TASK DETAILS | Would you copy out only the lines from the one with "unfold extTyBits intWord" to the end of the records, exactly as they stand?
(Beginning of RECORDS FOR THIS EXERCISE)
-- ==== Sys2Proof/Certificates/Slice0/Obligations.lean ====
section
/-! DEFINITION. Obligations.lean: the statements for the provers. -/

open Sys2Proof Sys2Proof.Machine Sys2Proof.Claims

/-! ### Scalar arithmetic, moves of the program counter (R150, R154 to R164) -/

/-- R154, R155: every major 0x01 instruction writes its result, over exact integers, to sd and changes nothing else. R156,
R157, R158: the immediate forms, LHI and ADDPC. R160, R161, R162: MADD, MSUB, TADDR and SEL. R159: BFX, BFXN and BFI on a
field that lies within 64 bits; a field that passes bit 63 is an unassigned encoding, which raises the illegal-instruction
trap with the instruction's word (R137). -/
def Obligations.ScalarArithmetic : Prop :=
  (∀ (s : State) (i : Instr) (d : BitVec 6) (v : W64),
     arithResult (sreg s (arithSources i).1) (sreg s (arithSources i).2) i = some (d, v) →
       ∃ t, exec i s = .next t ∧ ScalarResult s t d v) ∧
  (∀ (s : State) (i : Instr) (d : BitVec 6) (v : W64), immediateResult (sreg s) s.cur.pc i = some (d, v) →
     ∃ t, exec i s = .next t ∧ ScalarResult s t d v) ∧
  (∀ (s : State) (i : Instr) (d : BitVec 6) (v : W64), fourResult (sreg s) i = some (d, v) →
     ∃ t, exec i s = .next t ∧ ScalarResult s t d v) ∧
  (∀ (s : State) (i : Instr),
     (∀ d v, fieldResult (sreg s) i = some (d, v) → ∃ t, exec i s = .next t ∧ ScalarResult s t d v) ∧
     (fieldTooLong i → exec i s = .next (scalarTrap s 0x01 (illegalTval i))))

/-- R163: J, JAL, BZ and BNZ go on where the rule says, JAL links the next word in s62, and nothing else changes. R164: JR and
JALR jump to s[sa], read before the link is written; a target with bits 1:0 nonzero raises the misaligned trap with the target
and links nothing. -/
def Obligations.Jumps : Prop :=
  (∀ (s : State) (i : Instr) (pc : W64), branchTarget (sreg s) s.cur.pc i = some pc →
     ∃ t, exec i s = .next t ∧ t.cur.pc = pc ∧
       (linkRegister i ≠ 0 → sreg t (linkRegister i) = s.cur.pc + 4) ∧
       (∀ r, r ≠ linkRegister i → sreg t r = sreg s r) ∧
       { t with cur := { t.cur with sregs := s.cur.sregs, pc := s.cur.pc } } = s) ∧
  (∀ (s : State) (i : Instr) (a : BitVec 6), (i = .jr a ∨ ∃ d, i = .jalr d a) →
     ((sreg s a).toNat % 4 = 0 →
       ∃ t, exec i s = .next t ∧ t.cur.pc = sreg s a ∧
         (linkRegister i ≠ 0 → sreg t (linkRegister i) = s.cur.pc + 4) ∧
         (∀ r, r ≠ linkRegister i → sreg t r = sreg s r) ∧
         { t with cur := { t.cur with sregs := s.cur.sregs, pc := s.cur.pc } } = s) ∧
     ((sreg s a).toNat % 4 ≠ 0 → exec i s = .next (scalarTrap s 0x0D (sreg s a))))
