/-! ### Comparison (R205, R223) -/

theorem floatCond_eq (c : Nat) (a b : Num) : (floatCond c a b).1 = condHolds c a b := by
  have hun : (isNan a || isNan b) = decide (a = .nan ∨ b = .nan) := by
    rw [Bool.eq_iff_iff]
    simp [isNan_iff]
  have hor : (!(isNan a || isNan b)) = decide (a ≠ .nan ∧ b ≠ .nan) := by
    rw [hun]
    simp
  by_cases h : a = .nan ∨ b = .nan
  · have hun' : (isNan a || isNan b) = true := hun.trans (decide_eq_true h)
    have hb : below a b = false ∧ below b a = false := by
      rcases h with rfl | rfl
      · exact ⟨below_nan_left b, below_nan_right b⟩
      · exact ⟨below_nan_right a, below_nan_left a⟩
    have hs : samePoint a b = false ∧ samePoint b a = false := by
      rcases h with rfl | rfl <;> simp [samePoint]
    unfold floatCond condHolds
    rw [hun']
    split
    all_goals simp [hb, hs, h]
    tauto
  · obtain ⟨ha, hb⟩ := not_or.1 h
    have hun' : (isNan a || isNan b) = false := hun.trans (decide_eq_false h)
    unfold floatCond condHolds
    simp only [hun', numEq_eq_samePoint, numLess_eq_below ha hb, numLess_eq_below hb ha, not_below_iff ha hb, not_below_iff hb ha]
    split <;> simp [ha, hb, samePoint, Bool.and_comm]

theorem puts_fcmpLane (x : Srcs) (v : LaneEnv) (s : State) {l : Nat} (hl : l < 32) :
    Puts (fcmpLane x v s l) l (putTest s.cur x.d 1 (if tyIsVpf x.ty then 32 else tyWidth x.ty) l
      (combine (x.md.extractLsb' 3 2).toNat (condHolds (x.md.extractLsb' 0 3).toNat (readNum v.e.fmt (fmtOf v.e.fmt x.ty) (readCode s v x.a x.ty l))
        (readNum v.e.fmt (fmtOf v.e.fmt x.ty) (readCodeB s v x x.ty l))) (readPred s x.c l))) := by
  rw [← floatCond_eq]
  exact (puts_putTest s.cur x.d 1 _ _ hl).join_stat v l _

/-- FCMP and XCMP write their condition's outcome, combined with the predicate source (R205, R223). -/
theorem fcmp_written {s s1 : State} {i : Instr} {x : Srcs} {p : LaneParts} {v : LaneEnv} (h : LaneReady s i p v s1)
    (hi : (∃ f, (i = .fcmp f ∨ i = .xcmp f) ∧ x = srcsLa f) ∨ (∃ f, i = .fcmpLi f ∧ x = srcsLi f)) :
    ∃ t, exec i s = .next t ∧ ∀ l ∈ actLanes v, ∀ a b q m,
      a = readNum v.e.fmt (fmtOf v.e.fmt x.ty) (readCode s1 v x.a x.ty l) →
      b = readNum v.e.fmt (fmtOf v.e.fmt x.ty) (readCodeB s1 v x x.ty l) →
      q = condHolds (x.md.extractLsb' 0 3).toNat a b →
      m = (match (x.md.extractLsb' 3 2).toNat with
        | 0 => q | 1 => q && readPred s1 x.c l | 2 => q || readPred s1 x.c l | _ => q != readPred s1 x.c l) →
      holdsTest s1 t x.d 1 (if tyIsVpf x.ty then 32 else tyWidth x.ty) l m x.yw := by
  have hf : floatLane i = some (x, fcmpLane) := by
    rcases hi with ⟨f, rfl | rfl, rfl⟩ | ⟨f, rfl, rfl⟩ <;> rfl
  obtain ⟨t, he, hh⟩ := (laneCommits_of_ready h hf).holdsTest le_rfl (fun l hl => puts_fcmpLane x v s1 (lt_of_mem_actLanes hl))
  refine ⟨t, he, fun l hl a b q m ha hb hq hm => ?_⟩
  subst ha hb hq hm
  exact hh l hl

/-! ### Classification (R208) -/

/-- The subnormal codes are those below the smallest normal number. -/
theorem isSubnormal_iff {F : FFmt} (hF : FmtOk F) {code : Nat} {neg : Bool} {m : Nat} {e : Int} (h : decodeNum F code = .fin neg m e) (hm : m ≠ 0) :
    isSubnormal F code = decide (exactly false m e < (2 : ℚ) ^ (1 - F.bias)) := by
  obtain ⟨hle, h8⟩ := of_decodeNum_fin hF h
  have hmag : magRat F (codeMag F code) = exactly false m e := by
    rw [decodeNum_of_le hF hle h8, Num.fin.injEq] at h
    rw [magRat, h.2.1, h.2.2]
  have h0 : codeMag F code ≠ 0 := by
    intro h0
    rw [h0, magRat_zero] at hmag
    exact hm (exactly_eq_zero.1 hmag.symm)
  have hsmall : magRat F (2 ^ trail F) = (2 : ℚ) ^ (1 - F.bias) := by
    have := magRat_binade F 0
    rw [Nat.zero_add, Nat.one_mul] at this
    rw [this, ← zpow_natCast, ← zpow_add₀ two_ne_zero, minQuantum]
    congr 1
    push_cast
    ring
  rw [isSubnormal_eq, decide_eq_true h0, Bool.true_and, ← hmag, ← hsmall, decide_eq_decide, (magRat_strictMono F).lt_iff_lt]

theorem classMask_eq {F : FFmt} (hF : FmtOk F) (code : Nat) : classMask F code = 2 ^ classOf F code := by
  unfold classMask classOf
  cases h : decodeNum F code
  case nan => rfl
  case inf neg => cases neg <;> rfl
  case fin neg m e =>
    by_cases hm : m = 0
    · cases neg <;> simp [hm]
    · simp only [hm, if_false, exactly_eq_zero, isSubnormal_iff hF h hm, decide_eq_true_eq]
      split <;> cases neg <;> rfl

theorem classOf_lt (F : FFmt) (code : Nat) : classOf F code < 9 := by
  unfold classOf
  split
  · decide
  · split <;> decide
  · split_ifs <;> decide

/-- A mask of classes names a class by its bit. -/
theorem two_pow_and_ne_zero (c : Nat) (md : BitVec 10) (hc : c < 9) : decide (2 ^ c &&& (md.extractLsb' 0 9).toNat ≠ 0) = md.getLsbD c := by
  rw [Nat.two_pow_and]
  have hbit : (md.extractLsb' 0 9).toNat.testBit c = md.getLsbD c := by
    change (md.extractLsb' 0 9).getLsbD c = _
    simp [hc]
  rw [hbit]
  cases md.getLsbD c <;> simp

/-- A typed source of a legal form has at least one slot. -/
theorem one_le_of_useOk_src {n : Nat} {t : Option Ty} {o : Opnd} (h : useOk (.src n t) o = true) : 1 ≤ n := by
  cases o
  case v | vx => exact of_decide_eq_true h
  case c =>
    simp only [useOk, Bool.and_eq_true, decide_eq_true_eq] at h
    exact h.1
  case y | spec => exact (of_decide_eq_true h).ge
  case s | imm =>
    simp only [useOk, useScalarWide, Bool.and_eq_true, Bool.or_eq_true, decide_eq_true_eq] at h
    rcases h.1 with h | h <;> omega
  case p => cases h

theorem laOk_useOk_a {f : W64} {x : LaForm} {second : Bool} {sh : Shape} (h : laOk f x second sh = true) : useOk sh.a x.a = true := by
  simp only [laOk, Bool.and_eq_true] at h
  obtain ⟨⟨⟨⟨⟨⟨⟨⟨-, -⟩, -⟩, ha⟩, -⟩, -⟩, -⟩, -⟩, -⟩ := h
  exact ha

/-- The format of a type that is in use: binary8 with its precision, a window that is one. -/
theorem fmtOk_of_legal {f : W64} {t : Ty} (hb : b8Ok f [t] = true) (hs : 1 ≤ slotsOf f t) : FmtOk (fmtOf f t) := by
  cases hv : tyIsVpf t
  · refine fmtOk_fmtOf (fun h8 => ?_) hv
    subst h8
    simpa [b8Ok, tyIsB8] using hb
  · obtain ⟨hF, hp⟩ := prec_of_slots hv hs
    rw [hF]
    exact fmtOk_vpf hp

/-- FCLASS writes the class's bit, or whether the mask names the class (R208). -/
theorem fclass_written {s s1 : State} {f : LaForm} {p : LaneParts} {v : LaneEnv} (h : LaneReady s (.fclass f) p v s1) :
    ∃ t, exec (.fclass f) s = .next t ∧ ∀ l ∈ actLanes v, ∀ k, k = classOf (fmtOf v.e.fmt f.ty) (readCode s1 v f.a f.ty l) →
      (isPred f.d = true → holdsTest s1 t f.d 1 1 l (f.md.getLsbD k) f.yw) ∧ (isPred f.d = false → holds s1 t f.d 1 l (2 ^ k) f.yw) := by
  have hleg : laOk v.e.fmt f false (shFclass v.e.fmt f.d f.ty f.md f.ext) = true := h.legal
  have hF := fmtOk_of_legal (laOk_b8_ty hleg) (one_le_of_useOk_src (laOk_useOk_a hleg))
  have hrun := laneCommits_of_ready h rfl
  cases hd : isPred f.d
  · obtain ⟨t, he, hh⟩ := hrun.holds le_rfl (val := fun l => 2 ^ classOf (fmtOf v.e.fmt f.ty) (readCode s1 v f.a f.ty l)) fun l hl => by
      rw [← classMask_eq hF]
      simp only [fclassLane, srcsLa, hd, Bool.false_eq_true, if_false]
      exact puts_putSlots _ _ _ _ (lt_of_mem_actLanes hl)
    exact ⟨t, he, fun l hl k hk => ⟨fun hp => absurd hp Bool.false_ne_true, fun _ => hk ▸ hh l hl⟩⟩
  · obtain ⟨t, he, hh⟩ := hrun.holdsTest (n := 1) (w := 1) le_rfl
      (b := fun l => f.md.getLsbD (classOf (fmtOf v.e.fmt f.ty) (readCode s1 v f.a f.ty l))) fun l hl => by
      rw [← two_pow_and_ne_zero _ _ (classOf_lt _ _), ← classMask_eq hF]
      simp only [fclassLane, srcsLa, hd, if_true]
      exact puts_putTest _ _ _ _ _ (lt_of_mem_actLanes hl)
    exact ⟨t, he, fun l hl k hk => ⟨fun _ => hk ▸ hh l hl, fun hp => absurd hp (by decide)⟩⟩

end Sys2Proof.Machine
end

section
/-! Conversions between integers, floats and variable precision (R64 to R66, R209, R222). -/
namespace Sys2Proof.Machine

open Sys2Proof.Claims

/-! ### Integers of a type (R44, R193, R198) -/

theorem tyWidth_of_int {t : Ty} (h : tyIsInt t = true) : tyWidth t = 8 ∨ tyWidth t = 16 ∨ tyWidth t = 32 ∨ tyWidth t = 64 := by
  cases t <;> simp_all [tyIsInt, tyWidth]

/-- A number below 2^w as an integer of its type. -/
theorem tyInt_eq_asInt {t : Ty} {x : Nat} (hx : x < 2 ^ tyWidth t) : tyInt t x = asInt t x := by
  unfold tyInt asInt
  cases tySigned t
  · rfl
  · simp only [Bool.true_and, if_true]
    rw [BitVec.toInt_eq_msb_cond, BitVec.msb_eq_getLsbD_last]
    simp only [BitVec.toNat_ofNat, Nat.mod_eq_of_lt hx, BitVec.getLsbD, Nat.cast_pow, Nat.cast_ofNat]

/-- The slots of a wrapped integer are its word. -/
theorem extTyBits_wrap (t : Ty) (r : Int) : extTyBits t (r % (2 ^ tyWidth t : Int)).toNat = intWord t r := by
  have hword : (BitVec.ofInt (tyWidth t) r).toNat = (r % (2 ^ tyWidth t : Int)).toNat := by
    rw [BitVec.toNat_ofInt]
    norm_cast
  have hlt : (r % (2 ^ tyWidth t : Int)).toNat < 2 ^ tyWidth t := hword ▸ (BitVec.ofInt (tyWidth t) r).isLt
  have hmax : (r % (2 ^ tyWidth t : Int)).toNat < 2 ^ max (tyWidth t) 32 := hlt.trans_le (Nat.pow_le_pow_right two_pos (le_max_left _ _))
  unfold extTyBits intWord
  dsimp only
  by_cases hs : tyWidth t < 32 ∧ tySigned t = true
  · have hle : 2 ^ tyWidth t ≤ 2 ^ 32 := Nat.pow_le_pow_right two_pos hs.1.le
    rw [if_pos hs, BitVec.toNat_signExtend, BitVec.toNat_setWidth, BitVec.msb_eq_getLsbD_last, BitVec.getLsbD, hword,
      Nat.mod_eq_of_lt (hlt.trans_le hle), decide_eq_true hs.1, hs.2, Bool.true_and, Bool.true_and]
    split
    · rw [Nat.mod_eq_of_lt hlt]
    · rw [Nat.mod_eq_of_lt hmax, Nat.add_zero]
  · rw [if_neg hs, hword, if_neg, Nat.mod_eq_of_lt hmax]
    simp only [Bool.and_eq_true, decide_eq_true_eq]
    exact fun h => hs h.1

/-- The bounds of a type, in R44's words. -/
theorem clamped_eq (t : Ty) (r : Int) : clamped t true r = max (intMin t) (min (intMax t) r) := by
  have h1 : (1 : Int) ≤ 2 ^ (tyWidth t - 1) := one_le_pow₀ (by decide)
  have h2 : (1 : Int) ≤ 2 ^ tyWidth t := one_le_pow₀ (by decide)
  unfold clamped intMin intMax
  generalize (2 : Int) ^ (tyWidth t - 1) = a at *
  generalize (2 : Int) ^ tyWidth t = b at *
  cases tySigned t
  all_goals
    simp only [Bool.true_eq_false, Bool.false_eq_true, if_true, if_false]
    split_ifs <;> omega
(End of RECORDS FOR THIS EXERCISE)
ANSWER BOX |
  unfold extTyBits intWord
  dsimp only
  by_cases hs : tyWidth t < 32 ∧ tySigned t = true
  · have hle : 2 ^ tyWidth t ≤ 2 ^ 32 := Nat.pow_le_pow_right two_pos hs.1.le
    rw [if_pos hs, BitVec.toNat_signExtend, BitVec.toNat_setWidth, BitVec.msb_eq_getLsbD_last, BitVec.getLsbD, hword,
      Nat.mod_eq_of_lt (hlt.trans_le hle), decide_eq_true hs.1, hs.2, Bool.true_and, Bool.true_and]
    split
    · rw [Nat.mod_eq_of_lt hlt]
    · rw [Nat.mod_eq_of_lt hmax, Nat.add_zero]
  · rw [if_neg hs, hword, if_neg, Nat.mod_eq_of_lt hmax]
    simp only [Bool.and_eq_true, decide_eq_true_eq]
    exact fun h => hs h.1

/-- The bounds of a type, in R44's words. -/
theorem clamped_eq (t : Ty) (r : Int) : clamped t true r = max (intMin t) (min (intMax t) r) := by
  have h1 : (1 : Int) ≤ 2 ^ (tyWidth t - 1) := one_le_pow₀ (by decide)
  have h2 : (1 : Int) ≤ 2 ^ tyWidth t := one_le_pow₀ (by decide)
  unfold clamped intMin intMax
  generalize (2 : Int) ^ (tyWidth t - 1) = a at *
  generalize (2 : Int) ^ tyWidth t = b at *
  cases tySigned t
  all_goals
    simp only [Bool.true_eq_false, Bool.false_eq_true, if_true, if_false]
    split_ifs <;> omega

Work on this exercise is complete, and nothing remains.